1. Bahwa Upah sebagaimana diatur pada Pasal 1 Angka 1 PERATURAN PEMERINTAH REPUBLIK
INDONESIA NOMOR 78 TAHUN 2015 TENTANG PENGUPAHAN adalah hak pekerja/buruh yang
diterima dan dinyatakan dalam bentuk uang sebagai imbalan dari pengusaha atau pemberi kerja
kepada pekerja/buruh yang ditetapkan dan dibayarkan menurut suatu perjanjian kerja,
kesepakatan, atau peraturan perundang-undangan, termasuk tunjangan bagi pekerja/buruh dan
keluarganya atas suatu pekerjaan dan/atau jasa yang telah atau akan dilakukan.

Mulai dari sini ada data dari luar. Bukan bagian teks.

/-- The maximal aligned nodes that cover the first n lanes: level and first lane (R140). -/
def prefNodes (n : Nat) : List (Nat × Nat) :=
  ((List.range 6).reverse.foldl (fun (acc : List (Nat × Nat) × Nat) v =>
    if n.testBit v then (acc.1 ++ [(v, acc.2)], acc.2 + 2 ^ v) else acc) ([], 0)).1

/-- The fold of the nodes that cover the first n lanes. -/
def redPref (c : Ctx) (s : State) (n : Nat) : RNode :=
  ((prefNodes n).map (fun e => redNode c s e.1 e.2)).foldl (redJoin c s) { word := none, sum := 0, leaves := 0, fl := 0 }

/-- A lane's result: absent nullifies; .sat clamps the exact sum once (R142). -/
def redFinish (c : Ctx) (s : State) (l : Nat) (r : RNode) : LaneRes :=
  match r.word with
  | none => LaneRes.ok ⟨.n, (oldD s c l).data⟩
  | some w =>
    if c.f.md.getLsbD 3 && decide (w.tag = .v) && decide (r.leaves ≥ 2) then satRes true (tyWidth c.f.ty) (tySigned c.f.ty) r.sum
    else LaneRes.ok w

/-- Takes the quarter's tree (R143). -/
def treeTake (c : Ctx) (s : State) : State :=
  let qk := quarterOf s c.w
  let wide := decide (c.f.ty.toNat = 8 ∨ c.f.ty.toNat = 3 ∨ c.f.ty.toNat = 7)
  setQuarter s qk { getQuarter s qk with treeBusy := c.t + (if wide then 8 else 4) }

/-- red and scan: the flags of every node evaluated are set in every active lane (R141). -/
def redBody (spec : OpSpec) (node : Ctx → Nat → Nat) (c : Ctx) (s : State) : State :=
  let s := treeTake c s
  let rs := (computeLanes c).map (fun l => (l, redPref c s (node c l)))
  let fl := rs.foldl (fun x e => x ||| e.2.fl) 0#6
  let outs := rs.map (fun e => (e.1, let r := redFinish c s e.1 e.2; { r with fl := r.fl ||| fl }))
  let s1 := popAll s c.w c.sp.mask (spec.reads c.f)
  if isQ c.f.d then finishPush c outs s s1 else finishFixed c 6 outs s1

/-- Issues a word that uses the quarter's reduction tree (R143). -/
def treeExec (spec : OpSpec) (node : Ctx → Nat → Nat) (f : Fields) (s : State) : Host.Outcome State Fault Refusal :=
  match s.cur with
  | none => .next s
  | some cu =>
    let busy := (getQuarter s (quarterOf s cu.w)).treeBusy
    if issueTime s cu.w cu.k < busy then .next (holdUntil busy s cu) else issue spec f s (redBody spec node)

def execRed (f : Fields) (s : State) := treeExec specRed (fun _ _ => 32) f s
def execScan (f : Fields) (s : State) := treeExec specScan (fun c l => if c.f.md.getLsbD 7 then l else l + 1) f s

end Sys2Proof.Machine
end

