/-- Outstanding stores of a block's channel. -/
def chanOps (s : State) (b k : Nat) : List Nat :=
  (s.ops.filter (fun o => decide (blkOf o.w = b) && (match o.kind with | .store _ _ (some k') _ => decide (k' = k) | _ => false))).map (·.id)

/-- chfence and chclose (R232). -/
def chfenceBody (close : Bool) (c : Ctx) (s : State) : State :=
  let k := chanNo c.f
  if getChan s c.w k = 0 then raiseAll c causeChannel 0x01 s
  else
    match chanOps s (blkOf c.w) k with
    | [] => advance c (if close then setChan s c.w k 0 else s)
    | ids => suspend c (.channel k close ids) s
def execChfence (f : Fields) (s : State) := issue specChfence f s (chfenceBody false)
def execChclose (f : Fields) (s : State) := issue specChclose f s (chfenceBody true)

end Sys2Proof.Machine
end

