-- ==== Sys2Proof/Machine/Regs.lean ====
section
/-!
DEFINITION. Device register space (R454 to R459, R471, R474) and the host's submission window (R461): reads, and writes with their
immediate effects. The steps that a write starts are events of their own.
-/
namespace Sys2Proof.Machine

/-! ### Blocks of the space -/

def ringOf (s : State) (die : Nat) : PageRing := sget PageRing.init s.prq die
def setRing (s : State) (die : Nat) (r : PageRing) : State := { s with prq := sset PageRing.init s.prq die r }
def mboxOf (s : State) (i : Nat) : Word := sget 0#64 s.mgmt.mbox i

/-- Word i of a Vesper entry, as the log holds it. -/
def vword (e i : Nat) : Word := BitVec.ofNat 64 (e / 2 ^ (64 * i))

/-- A load of word i of entry position pos of a log by a thread: word 0 captures the entry, and words 1 to 3 of the captured entry come
from the capture (R459). -/
def vesperRead (s : State) (thread log pos i : Nat) : State × Word :=
  let k := 4096 * log + pos
  let live := sget 0 s.vents k
  if i = 0 then ({ s with vcap := sset none s.vcap thread (some (k, live)) }, vword live 0)
  else match sget none s.vcap thread with
    | some (k', e) => (s, vword (if k' = k then e else live) i)
    | none => (s, vword live i)

/-- A pool region's register (R457). -/
def poolWord (s : State) (r i : Nat) : Word :=
  let p := getPool s r
  match i with
  | 0 => p.rdev
  | 1 => p.rbase
  | 2 => p.rsize
  | 3 => BitVec.ofNat 64 p.rcmd
  | 4 => p.status
  | _ => 0

/-- A load of the register at an offset by a thread (R454). Unassigned offsets read 0. -/
def regRead (s : State) (thread off : Nat) : State × Word :=
  if off < 0x1000 then
    (s, match off with
      | 0x000 => s.pkg.pkgid
      | 0x008 => s.pkg.ualen
      | 0x010 => s.pkg.halotmo
      | 0x018 => s.pkg.poolen
      | 0x020 => s.pkg.linkst
      | _ => 0)
  else if 0x10000 ≤ off ∧ off < 0x11000 then (s, mboxOf s ((off - 0x10000) / 8))
  else if 0x20000 ≤ off ∧ off < 0x22000 then (s, sget 0#64 s.routes ((off - 0x20000) / 8))
  else if 0x40000 ≤ off ∧ off < 0x50000 then (s, poolWord s ((off - 0x40000) / 64) ((off - 0x40000) / 8 % 8))
  else if 0x80000 ≤ off ∧ off < 0x81000 then
    (s, match off - 0x80000 with
      | 0x00 => s.rsreg
      | 0x08 => s.rsdesc
      | 0x10 => s.rsstep
      | 0x20 => s.rsstat
      | _ => 0)
  else if 0xC0000 ≤ off ∧ off < 0xC4000 then
    let r := ringOf s ((off - 0xC0000) / 0x1000)
    let o := off % 0x1000
    (s, if o < 0x400 then BitVec.ofNat 64 (sget 0 r.ents (o / 16) / 2 ^ (64 * (o / 8 % 2)))
      else if o = 0x400 then BitVec.ofNat 64 r.post else if o = 0x408 then BitVec.ofNat 64 r.done else 0)
  else if 0x100000 ≤ off ∧ off < 0x100000 + 13 * 0x40000 then
    let log := (off - 0x100000) / 0x40000
    let o := off % 0x40000
    if o < 0x20000 then vesperRead s thread log (o / 32) (o / 8 % 4)
    else (s, if o = 0x20000 then BitVec.ofNat 64 (getVLog s log).count
      else if o = 0x20008 then BitVec.ofNat 64 (if log < 4 then (getVLog s log).dropped else 0) else 0)
  else (s, 0)

/-! ### Writes -/

def setPkg (s : State) (p : Pkg) : State := { s with pkg := p }

/-- pkgid: ignored while a UALink port is enabled (R455). -/
def writePkgid (s : State) (v : Word) : State :=
  if s.pkg.ualen &&& 0xFFFF = 0 then setPkg s { s.pkg with pkgid := v &&& 0x3FF } else s
/-- halotmo: 0 is stored as 1 (R455). -/
def writeHalotmo (s : State) (v : Word) : State :=
  setPkg s { s.pkg with halotmo := if v &&& 0xFFFF = 0 then 1 else v &&& 0xFFFF }
/-- A route entry (R456): reserved bits read as zero. -/
def writeRoute (s : State) (p : Nat) (v : Word) : State := { s with routes := sset 0#64 s.routes p (v &&& 0x10F) }

/-- A word of a pool region record: rdev, rbase and rsize while Absent, also while a command runs; rcmd starts a command unless one runs (R457). -/
def writePool (s : State) (r i : Nat) (v : Word) : State :=
  let p := getPool s r
  let put (q : PoolRegion) : State := { s with pools := sset PoolRegion.init s.pools r q }
  let idle := decide (p.status.toNat % 4 = 0)
  match i with
  | 0 => if idle then put { p with rdev := v &&& 0xF } else s
  | 1 => if idle then put { p with rbase := v } else s
  | 2 => if idle then put { p with rsize := v } else s
  | 3 =>
    if p.cmd ≠ 0 then s
    else
      let c := v.toNat % 4
      put (if 1 ≤ c then { p with rcmd := 3, cmd := c } else { p with rcmd := 2 })
  | _ => s

/-- rsgo: go starts a restore unless one runs (R458). -/
def startRestore (s : State) : State := if s.rsstat.toNat % 256 = 1 then s else { s with rsstat := 1 }

/-- A word of the command mailbox. A write of the command word with go starts a command; while one runs it answers busy (R471). -/
def writeMbox (s : State) (i : Nat) (v : Word) : State :=
  let m := s.mgmt
  if i = 0 then
    if v.getLsbD 8 then
      match m.running with
      | some _ => { s with mgmt := { m with mbox := sset 0#64 m.mbox 8 0x0200 } }
      | none =>
        let c := v.toNat % 256
        if c = 0 ∨ c > 6 then { s with mgmt := { m with mbox := sset 0#64 (sset 0#64 m.mbox 0 v) 8 0x0101 } }
        else { s with mgmt := { m with mbox := sset 0#64 (sset 0#64 m.mbox 0 v) 8 0, running := some c } }
    else { s with mgmt := { m with mbox := sset 0#64 m.mbox 0 v } }
  else if i < 8 then { s with mgmt := { m with mbox := sset 0#64 m.mbox i v } }
  else s

/-- prqdone (R474): every access stalled on a request numbered at or below the value walks again. -/
def writePrqdone (s : State) (die v : Nat) : State :=
  let s1 := setRing s die { ringOf s die with done := v }
  { s1 with stalls := s1.stalls.filter (fun y => !(decide (y.die = die) && !y.host && (match y.req with | some n => decide (n ≤ v) | none => false))) }

def getSlot (s : State) (die k : Nat) : HostSlot := sget HostSlot.init s.hslots (16 * die + k)
def setSlot (s : State) (die k : Nat) (x : HostSlot) : State := { s with hslots := sset HostSlot.init s.hslots (16 * die + k) x }
/-- R462: a discarded host write is counted, saturating. -/
def countDiscard (s : State) (die : Nat) : State :=
  { s with hdiscard := sset 0 s.hdiscard die (min (2 ^ 32 - 1) (sget 0 s.hdiscard die + 1)) }

/-- R462: a packet word 0 that the window accepts: type 0x01 or 0x10 to 0xFF, bits [63:11] zero. Answers the reason of a rejection. -/
def packetReason (w0 : Word) : Nat :=
  let t := w0.toNat % 256
  if t ≠ 0x01 ∧ t < 0x10 then 1 else if w0.toNat / 2 ^ 11 ≠ 0 then 2 else 0

/-- A doorbell (R462). Before the window is enabled it is discarded (R467). -/
def ringDoorbell (s : State) (die k : Nat) : State :=
  let x := getSlot s die k
  if x.state = 1 ∨ s.mgmt.step < 6 then countDiscard s die
  else
    let why := packetReason (x.words.getD 0 0)
    if why ≠ 0 then setSlot s die k { x with state := 3, reason := why }
    else
      let s1 := setSlot s die k { x with state := 1, reason := 0, copy := (List.range 8).map (fun i => x.words.getD i 0) }
      { s1 with hostQ := s1.hostQ ++ [(die, k)] }

/-- A host write to the window region: packet words and doorbells (R461, R462). -/
def writeWindow (s : State) (off : Nat) (v : Word) : State :=
  let die := off / 0x4000
  let o := off % 0x4000
  let k := o / 0x80
  let i := o % 0x80 / 8
  if die ≥ 4 ∨ o ≥ 0x800 then s
  else
    let x := getSlot s die k
    if x.state = 1 then countDiscard s die
    else if i < 8 then setSlot s die k { x with words := ((List.range 8).map (fun j => x.words.getD j 0)).set i v }
    else if i = 8 then (if v.getLsbD 0 then ringDoorbell s die k else s)
    else s

/-- Where a step of the host names its window region, its management region and its configuration space: they are no part of device register
space (R460, log 12). -/
def windowBase : Nat := 2 ^ 60
def managementBase : Nat := 2 ^ 60 + 2 ^ 20
def configBase : Nat := 2 ^ 60 + 2 ^ 21

/-- A store to the register at an offset (R454). Stores to read-only and unassigned offsets are ignored. -/
def regWrite (s : State) (off : Nat) (v : Word) : State :=
  if off < 0x1000 then
    match off with
    | 0x000 => writePkgid s v
    | 0x008 => setPkg s { s.pkg with ualen := v &&& 0xFFFF }
    | 0x010 => writeHalotmo s v
    | 0x018 => setPkg s { s.pkg with poolen := v &&& 1 }
    | _ => s
  else if 0x10000 ≤ off ∧ off < 0x11000 then writeMbox s ((off - 0x10000) / 8) v
  else if 0x20000 ≤ off ∧ off < 0x22000 then writeRoute s ((off - 0x20000) / 8) v
  else if 0x40000 ≤ off ∧ off < 0x50000 then writePool s ((off - 0x40000) / 64) ((off - 0x40000) / 8 % 8) v
  else if 0x80000 ≤ off ∧ off < 0x81000 then
    match off - 0x80000 with
    | 0x00 => { s with rsreg := v &&& 0xFFF }
    | 0x08 => { s with rsdesc := v }
    | 0x10 => { s with rsstep := v &&& 0x1FFFFFFFF }
    | 0x18 => if v.getLsbD 0 then startRestore s else s
    | _ => s
  else if 0xC0000 ≤ off ∧ off < 0xC4000 ∧ off % 0x1000 = 0x408 then writePrqdone s ((off - 0xC0000) / 0x1000) v.toNat
  else s

/-! ### The steps of register writes (R454 to R458, R462, R474) -/

def execPkgidWrite (v : Nat) (s : State) : Host.Outcome State Fault Refusal := .next (writePkgid s (BitVec.ofNat 64 v))
def execHalotmoWrite (v : Nat) (s : State) : Host.Outcome State Fault Refusal := .next (writeHalotmo s (BitVec.ofNat 64 v))
def execRouteTableWrite (p v : Nat) (s : State) : Host.Outcome State Fault Refusal := .next (writeRoute s (p % 1024) (BitVec.ofNat 64 v))
def execRsgo (s : State) : Host.Outcome State Fault Refusal := .next (startRestore s)
/-- A write of the host over CXL.io: the window region, the management region, or its configuration space, on which no effect is stated (R460). -/
def hostIoWrite (s : State) (off : Nat) (v : Word) : State :=
  if off < windowBase then s
  else if off < windowBase + 0x10000 then writeWindow s (off - windowBase) v
  else if managementBase ≤ off ∧ off < managementBase + 0x1000 then writeMbox s ((off - managementBase) / 8) v
  else s

/-- REGISTER_WRITE: a write by the management controller to a register, or by the host to one of its regions (log 12). -/
def execRegisterWrite (off v : Nat) (s : State) : Host.Outcome State Fault Refusal :=
  .next (if off ≥ windowBase then hostIoWrite s (off / 8 * 8) (BitVec.ofNat 64 v) else regWrite s (off / 8 * 8) (BitVec.ofNat 64 v))
/-- VESPER_ENTRY_CAPTURE: a thread's load of word 0 of an entry (R459). -/
def execVesperEntryCapture (thread log entry : Nat) (s : State) : Host.Outcome State Fault Refusal :=
  .next (vesperRead s thread (log % 13) (entry % 4096) 0).1
def execDoorbell (die slot : Nat) (s : State) : Host.Outcome State Fault Refusal := .next (ringDoorbell s (die % 4) (slot % 16))
def execPrqdone (die v : Nat) (s : State) : Host.Outcome State Fault Refusal := .next (writePrqdone s (die % 4) v)

/-! ### Page requests (R474) -/

/-- A stalled access can post its request: a device-format space needs room in the ring, a host-shared space sends a message (R474). -/
def canPost (s : State) (y : Stall) : Bool := y.req.isNone && (y.host || decide ((ringOf s y.die).post < (ringOf s y.die).done + 64))

/-- PAGE_REQUEST_POST: the oldest stalled access that has none posts its request: an entry of its die's ring with MSI-X vector d, or a PCIe
Page Request Message. -/
def execPageRequestPost (s : State) : Host.Outcome State Fault Refusal :=
  match s.stalls.zipIdx.find? (fun e => canPost s e.1) with
  | none => .next s
  | some (y, j) =>
    if y.host then
      .next { s with stalls := s.stalls.set j { y with req := some 0 }, hostOut := .pageRequest (y.space % 2 ^ 20) y.va y.kind :: s.hostOut }
    else
      let r := ringOf s y.die
      let n := r.post + 1
      let e := n % 2 ^ 32 * 2 ^ 96 + y.kind % 8 * 2 ^ 85 + y.space % 2 ^ 20 * 2 ^ 64 + y.va % 2 ^ 56
      let s1 := setRing s y.die { r with post := n, ents := sset 0 r.ents ((n - 1) % 64) e }
      .next { s1 with stalls := s1.stalls.set j { y with req := some n }, hostOut := .msix y.die :: s1.hostOut }

end Sys2Proof.Machine
end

2. Bahwa Perusahaan dalam memberikan Upah kepada karyawan wajib mengacu pada Upah yang
ditetapkan oleh pemerintah Provinsi hal ini tercantum pada Pasal 15 PERATURAN MENTERI
TENAGA KERJA DAN TRANSMIGRASI NOMOR 7 TAHUN 2013 “Pengusaha dilarang membayar
upah lebih rendah dari Upah Minimum yang telah ditetapkan.”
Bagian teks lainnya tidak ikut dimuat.